* ACTIVITY
Of all the lines in the entries below, give again exactly those starting at the line containing "namespace Sys2Proof.Proofs" and ending at the line containing "(0x10, c.tcause.setWidth 64), (0x11, c.tpc.setWidth", both ends included, and no others.

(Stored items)
-- ==== Sys2Proof/Proofs/Registers.lean ====
section
/-! Writes of control state registers and of package registers. -/

noncomputable section

namespace Sys2Proof.Proofs

open Sys2Proof.Machine Sys2Proof.Safety

/-! ## What the plain registers of control state read, from the core alone -/

/-- The plain registers that a field of the core each holds, with what they read. -/
def namedCells (c : Core) : List (Nat × Word) :=
  [(0x02, boolWord c.chksb), (0x03, c.leaf.setWidth 64), (0x04, c.codeLo.setWidth 64), (0x05, c.codeHi.setWidth 64),
   (0x10, c.tcause.setWidth 64), (0x11, c.tpc.setWidth 64), (0x12, c.tval), (0x13, c.tvec.setWidth 64), (0x14, boolWord c.intrap),
   (0x40, c.qsel.setWidth 64), (0x4E, c.msel.setWidth 64), (0x52, c.tdirty.setWidth 64), (0x66, c.psel.setWidth 64),
   (0x67, (c.panOf c.psel.toNat).seed),
   (0x68, BitVec.ofNat 64 ((c.panOf c.psel.toNat).scr.toNat <<< 16 + (c.panOf c.psel.toNat).ph.toNat)), (0x73, c.pmq),
   (0x88, c.ntcur), (0x89, c.ntstep), (0x8A, c.ntend), (0x8B, c.ntw.setWidth 64), (0x8C, c.ntrp.setWidth 64),
   (0x8D, c.schbase.setWidth 64), (0x8E, c.schlen.setWidth 64), (0x8F, c.schcur.setWidth 64), (0x91, c.yctr),
   (0xA2, c.prwait.setWidth 64), (0xA5, c.wdlim.setWidth 64), (0xA6, c.wdcnt.setWidth 64), (0xA7, c.waitlim.setWidth 64),
   (0xAB, c.csdirty.setWidth 64), (0xAD, c.dtbase.setWidth 64), (0xAE, c.dtlen.setWidth 64)]

/-- LCn and LSn (R33). -/
def loopCells (c : Core) : List (Nat × Word) :=
  (List.range 6).flatMap (fun k => [(0x20 + k, (c.loopEntry k).count.setWidth 64), (0x28 + k, (c.loopEntry k).start.setWidth 64)])

/-- The walk registers (R124). -/
def walkCells (c : Core) : List (Nat × Word) :=
  (List.range 16).map (fun k => (0x30 + k, if k % 2 = 0 then (c.walk (k / 2)).base else (c.walk (k / 2)).step))

/-- Every plain register with what it reads. -/
def plainCells (c : Core) : List (Nat × Word) := namedCells c ++ loopCells c ++ walkCells c

theorem plainCells_eq (s : State) (n : Nat) : plainRegisters.map (fun r => (r.1, csRead s n r.1)) = plainCells (s.core n) := by
  simp only [plainRegisters, plainCells, namedCells, List.map_append, List.map_cons, List.map_nil]
  exact congr (congrArg _ (congr (congrArg _ rfl) rfl)) rfl

theorem csRead_of_mem_plainCells {s : State} {n i : Nat} {w : Word} (h : (i, w) ∈ plainCells (s.core n)) : csRead s n i = w := by
  rw [← plainCells_eq, List.mem_map] at h
  obtain ⟨r, -, hr⟩ := h
  cases hr
  rfl

theorem mem_plainCells_csRead {r : Nat × Word} (h : r ∈ plainRegisters) (s : State) (n : Nat) :
    (r.1, csRead s n r.1) ∈ plainCells (s.core n) := by
  rw [← plainCells_eq, List.mem_map]
  exact ⟨r, h, rfl⟩

/-! ## Writes -/

/-- The sequencer state, the program counter, and what a core holds besides its control state. -/
def beside (c : Core) := (c.run, c.pc, c.s, c.m, c.q, c.c, c.tile, c.acc, c.b, c.pend)

/-- The core `c'` after a write that makes a plain register of `c` read as `w`, and leaves the others, unless the write is to PSEL,
and what is no register of control state. -/
structure Sets (c c' : Core) (i : Nat) (w : Word) : Prop where
  reads : (i, w) ∈ plainCells c'
  others : i ≠ 0x66 → ∀ p ∈ plainCells c', p.1 ≠ i → p ∈ plainCells c
  rest : beside c' = beside c

/-- What a write leaves: the registers of `xs` but the one at `i`. -/
def KeepsBut (i : Nat) (xs' xs : List (Nat × Word)) : Prop := ∀ p ∈ xs', p.1 ≠ i → p ∈ xs

theorem KeepsBut.of_eq {i : Nat} {xs' xs : List (Nat × Word)} (h : xs' = xs) : KeepsBut i xs' xs := fun _ hp _ => h ▸ hp

theorem KeepsBut.of_filter {i : Nat} {xs' xs : List (Nat × Word)}
    (h : xs'.filter (fun p => p.1 ≠ i) = xs.filter (fun p => p.1 ≠ i)) : KeepsBut i xs' xs := by
  intro p hp hi
  have : p ∈ xs'.filter (fun p => p.1 ≠ i) := by simp [hp, hi]
  rw [h] at this
  exact (List.mem_filter.1 this).1

theorem plainCells_keepsBut {c c' : Core} {i : Nat} (hn : KeepsBut i (namedCells c') (namedCells c))
    (hl : KeepsBut i (loopCells c') (loopCells c)) (hw : KeepsBut i (walkCells c') (walkCells c)) :
    KeepsBut i (plainCells c') (plainCells c) := by
  intro p hp hi
  simp only [plainCells, List.mem_append] at hp ⊢
  exact hp.imp (Or.imp (hn p · hi) (hl p · hi)) (hw p · hi)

* RESULT OF THE TASK
namespace Sys2Proof.Proofs

open Sys2Proof.Machine Sys2Proof.Safety

/-! ## What the plain registers of control state read, from the core alone -/

/-- The plain registers that a field of the core each holds, with what they read. -/
def namedCells (c : Core) : List (Nat × Word) :=
  [(0x02, boolWord c.chksb), (0x03, c.leaf.setWidth 64), (0x04, c.codeLo.setWidth 64), (0x05, c.codeHi.setWidth 64),
   (0x10, c.tcause.setWidth 64), (0x11, c.tpc.setWidth 64), (0x12, c.tval), (0x13, c.tvec.setWidth 64), (0x14, boolWord c.intrap),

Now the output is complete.